From Draft NOtices, October-December 2006
Directed and produced by Patricia Foulkrod, distributed by Focus Features.
—Mernie Aste
I teach courses about multicultural education at a university in Southern California. My class prepares teachers to instruct children from a wide variety of backgrounds, including those whose parents are in the Marines and Navy, refugees from war-torn areas, privileged groups, and immigrants. Some of their parents are between military deployments; some are disabled or deceased as a result of war. (An estimated 1,600 U.S. children have lost a parent to wars in Iraq and Afghanistan.) Some of the school-aged children themselves have memories of bombing, hacking, hiding, escaping, smuggling, and surviving. I do my best to prepare student teachers for the cultural variations and cognitive challenges that kindergarteners through twelfth-graders bring to Southern California classrooms.
Up to now my focus has been on ethnic and cultural realities, including class, disability, and LGBTQ (lesbian, gay, bisexual, transgendered, questioning). After screening the film “The Ground Truth,” I plan to add military culture and its impact on school-aged children and their families.
The film tracks the experiences of men and women who joined the military for a variety of reasons, including patriotism, tradition, to “be a man,” healthcare benefits, and/or lack of other employment or education opportunities. The film follows them through induction, basic training, deployment, injury, discharge and veteran status. The bait-and-switch tactics of military recruiters are emphasized. One individual in the film commented, “They don’t tell you the consequences,” citing the example of “seeing your friends killed.” While the recruiters emphasize the career opportunities of the military, one recruit says, “The purpose [of the training] is to kill. The purpose is to take life.” Another states that the military creates “a sustained state of mind to take a life when you are not enraged as a conditioned response.”
A key part of the training is the dehumanization of “the enemy” through songs and marching cadences that include characterizations such as “ragheads” and “hajis.”
I met a veteran at the university once who was having a difficult time readjusting to civilian life from the kind of hyper-vigilance that is necessary for survival in a war with no front line and where the enemy is anyone. In the film recruits make statements like, “Little kids stab doors” and, “The majority of Iraqis have AK-47s.” “Most missions have no purpose,” one combatant says; after a while, you “kill so you can go home.” (Sound familiar to any of you Vietnam-era veterans?)
The high survival rate of wounded American military is emphasized in the film. This is attributed to improved torso protection (flack jackets) and medical interventions. These soldiers come home to a society that is barely aware of the horrors they have both endured and perpetrated during their deployment. For example, one soldier observed another who slowed, then sped up the truck he was driving “to run over a kid. That’s what the Army told us to do.”

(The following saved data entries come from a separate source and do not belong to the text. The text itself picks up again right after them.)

/-- The match predicate (R126): the VPN2 bits of the addressing width outside the entry's mask, `R` in 64-bit
addressing, and the ASID unless the entry is global. -/
def entryMatches (ext : Bool) (asid : BitVec 8) (va : DWord) (e : TlbEntry) : Bool :=
  let width : BitVec 27 := if ext then BitVec.allOnes 27 else 0x7FFFF#27
  decide ((va.extractLsb' 13 27 ^^^ e.vpn2) &&& ~~~(e.mask.setWidth 27) &&& width = 0#27) &&
    (!ext || decide (va.extractLsb' 62 2 = e.r)) && (e.g || decide (e.asid = asid))

/-- The indexes of the entries that match, in rising order (R126, R127). -/
def State.matching (s : State) (va : DWord) : List (Fin 48) :=
  (List.finRange 48).filter fun i => entryMatches s.addr64 s.asid va s.tlb[i.val]

/-- Every entry's Mask is one of the seven page sizes (R45, U12). -/
def State.tlbMasksLegal (s : State) : Bool := s.tlb.toList.all fun e => legalMask e.mask

/-- The entry a translation uses: the matching one, or, of several, any (a draw; R128, D25). -/
def State.pickEntry (s : State) (k : AccessKind) (va : DWord) : Option TlbEntry :=
  match s.matching va with
  | [] => none
  | [i] => some s.tlb[i.val]
  | i :: rest =>
    let n := Config.tlbPick s.draws (accessNumber k) % (rest.length + 1)
    some (s.tlb[((i :: rest).getD n i).val])

/-- The outcome for a mapped address with the entry `e` (R127). -/
def entryOutcome (k : AccessKind) (va : DWord) (e : TlbEntry) : Translation :=
  let lo := if va.getLsbD (evenOddBit e) then e.lo1 else e.lo0
  if !lo.v then .miss .invalid
  else if decide (k = .store) && !lo.d then .miss .modify
  else
    .ok (((lo.pfn.setWidth 36 <<< 12) &&& ~~~(offMask e)) ||| (va.setWidth 36 &&& offMask e))
      (if lo.c = 2#3 then .uncached else .cached)

/-- `Translate(va, intent)` (R120): it reads the state and changes nothing; the TLB exception of a MISS is
raised by its caller (`State.raiseTlb`). -/
def translate (s : State) (k : AccessKind) (va : DWord) : Translation :=
  match classify s va with
  | .unmapped pa p => .ok pa p
  | .error => .error
  | .mapped =>
    if !s.tlbMasksLegal then .undefinedMask
    else
      match s.pickEntry k va with
      | none => .miss .refill
      | some e => entryOutcome k va e

/-- The registers every TLB exception writes before it is raised (R131). -/
def State.tlbRegisters (s : State) (va : DWord) : State :=
  { s with
    cp0 :=
      { s.cp0 with
        badVAddr := va
        entryHi := (va &&& 0xC00000FFFFFFE000#64) ||| s.asid.setWidth 64
        context := (s.cp0.context &&& ~~~0x7FFFF0#64) ||| ((va.extractLsb' 13 19).setWidth 64 <<< 4)
        xContext :=
          (s.cp0.xContext &&& ~~~0x1FFFFFFF0#64) ||| ((va.extractLsb' 62 2).setWidth 64 <<< 31) |||
            ((va.extractLsb' 13 27).setWidth 64 <<< 4) } }

/-- The code of a TLB exception (R130). -/
def tlbCode (m : TlbMiss) (k : AccessKind) : ExcCode :=
  match m with
  | .modify => .mod
  | _ => if k = .store then .tlbs else .tlbl

/-- The vector offset of a TLB exception (R130, D22). -/
def State.tlbOffset (s : State) (m : TlbMiss) : DWord :=
  match m with
  | .refill => if s.exl then generalOffset else if s.addr64 then 0x080#64 else 0x000#64
  | _ => generalOffset

/-- A TLB exception: the registers of R131, then the exception (R130). -/
def State.raiseTlb (s : State) (m : TlbMiss) (k : AccessKind) (va : DWord) : State :=
  takeException (tlbCode m k) 0#2 (s.tlbOffset m) (s.tlbRegisters va)

/-- An address error: BadVAddr, then AdES for a store and AdEL otherwise (R113). -/
def State.raiseAddressError (s : State) (k : AccessKind) (va : DWord) : State :=
  let t : State := { s with cp0 := { s.cp0 with badVAddr := va } }
  t.raise (if k = .store then .ades else .adel)

/-! ## The virtual-address primitives (spec/20_memory.md, section 3) -/

/-- An access that completes with a value, raises an exception, or is undefined. -/
inductive Access (α : Type) where
  | done (a : α)
  | raised (t : State)
  | refused (r : Refusal)

/-- Go on with the value of an access that completed; an exception ends the instruction (R17). -/
def Access.andThen {α : Type} (a : Access α) (k : α → Result) : Result :=
  match a with
  | .done v => k v
  | .raised t => .next t
  | .refused r => .refused r

/-- `WatchHit(pa, kind)`: the watched doubleword, with the enable of the kind of access, not under EXL or ERL,
never for a fetch (R115). -/
def State.watchHit (s : State) (k : AccessKind) (pa : PAddr) : Bool :=
  !s.exl && !s.erl &&
    (match k with
      | .fetch => false
      | .load => s.cp0.watchLo.getLsbD 1
      | .store => s.cp0.watchLo.getLsbD 0) &&
    decide (pa.extractLsb' 3 33 = s.cp0.watchHi.extractLsb' 0 4 ++ s.cp0.watchLo.extractLsb' 3 29)

/-- Translation and watchpoint of an access, in the order of R116; the answer is the physical address. -/
def locate (s : State) (k : AccessKind) (va : DWord) : Access PAddr :=
  match translate s k va with
  | .ok pa _ => if s.watchHit k pa then .raised (s.raise .watch) else .done pa
  | .error => .raised (s.raiseAddressError k va)
  | .miss m => .raised (s.raiseTlb m k va)
  | .undefinedMask => .refused .undefinedPageMask

/-- Alignment first, then translation and watchpoint (R110 to R112, R116). -/
def checkedLocate (s : State) (k : AccessKind) (va : DWord) (n : Nat) : Access PAddr :=
  if va.toNat % n ≠ 0 then .raised (s.raiseAddressError k va) else locate s k va

/-- The physical address of an `n`-byte data access: reversed within the doubleword under `ReverseEndian` (R108). -/
def State.dataAddress (s : State) (pa : PAddr) (n : Nat) : PAddr :=
  if s.reverseEndian then pa ^^^ BitVec.ofNat 36 (8 - n) else pa

/-- `Fetch(va)` (R112): never watched, never reversed. -/
def fetch (s : State) (va : DWord) : Access Word :=
  match checkedLocate s .fetch va 4 with
  | .done pa => .done ((memRead s.params.bigEndian s.mem pa.toNat 4).setWidth 32)
  | .raised t => .raised t
  | .refused r => .refused r

/-- `Load(va, n)` (R110): the translated address, which a load-linked needs (R141), and the value, zero-extended. -/
def load (s : State) (va : DWord) (n : Nat) : Access (PAddr × DWord) :=
  match checkedLocate s .load va n with
  | .done pa => .done (pa, memRead s.params.bigEndian s.mem (s.dataAddress pa n).toNat n)
  | .raised t => .raised t
  | .refused r => .refused r

/-- An address lies in the line the observer watches (R142). -/
def State.inLine (s : State) (a : Nat) : Bool :=
  decide (s.llLine.toNat ≤ a) && decide (a < s.llLine.toNat + s.params.llLineBytes)

/-- Bytes written to memory by any agent: a byte of the observed line removes the observer (R105, R106, R142). -/
def State.writeCells (s : State) (cells : List Host.Cell) : State :=
  { s with
    mem := Memory.writeCells s.mem cells
    llbit := s.llbit && !(cells.any fun c => s.inLine c.1) }

/-- The bytes `Store(va, n, v)` writes once its address is known (R105, R108). -/
def State.storeCellsAt (s : State) (pa : PAddr) (n : Nat) (v : DWord) : List Host.Cell :=
  valueCells s.params.bigEndian (s.dataAddress pa n).toNat n v

/-- `Store(va, n, v)` (R111), `v` in the low `8n` bits. -/
def store (s : State) (va : DWord) (n : Nat) (v : DWord) : Access State :=
  match checkedLocate s .store va n with
  | .done pa => .done (s.writeCells (s.storeCellsAt pa n v))
  | .raised t => .raised t
  | .refused r => .refused r

/-- `PartAddr(EA, N, intent)`: the aligned address and the byte offset of a partial access (R363). -/
def partAddr (s : State) (k : AccessKind) (va : DWord) (n : Nat) : Access (Nat × Nat) :=
  match locate s k va with
  | .done pa =>
    let e := if s.reverseEndian then pa ^^^ 7#36 else pa
    .done (e.toNat - e.toNat % n, e.toNat % n)
  | .raised t => .raised t
  | .refused r => .refused r

/-- Install the observer on the line of `pa` (R141). -/
def State.installObserver (s : State) (pa : PAddr) : State :=
  { s with
    llbit := true
    llLine := pa &&& ~~~(BitVec.ofNat 36 (s.params.llLineBytes - 1))
    cp0 := { s.cp0 with llAddr := pa.extractLsb' 4 32 } }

As these returnees struggle with their experiences, it is predictable that some will commit suicide and spousal abuse. In one interview the parents of a veteran found their son “hanging by a garden hose in the basement after returning from Iraq.” In another, one Marine expresses his sense of betrayal at the expectation that he can easily return to civilian society. These realities affect the home life of their school-aged children and their ability to learn.
A number of survivors of the military discuss their post-traumatic stress disorder by saying, “The war is over. And over and over and over.” The difficulty of completing the paperwork and meeting deadlines to get help from the Veterans Affairs Department becomes a daunting hurdle as they try to make the readjustment to civilian life.
The film gives voice to the realities that recruiters don’t tell young people, so I believe it should be made available to high school and young adult groups. There were several invitations for people to host a screening. The Web site says you can do this by buying the DVD ($14.95), and they’ll supply supplementary materials, including a discussion guide and a list of resources. You can also find out about screenings hosted by other people in your area by visiting the Web site. It’s worth it. This film is up-to-date and powerful. I recommend it as a counter-recruitment tool that will complete the part of the story that the recruiters tend to leave out.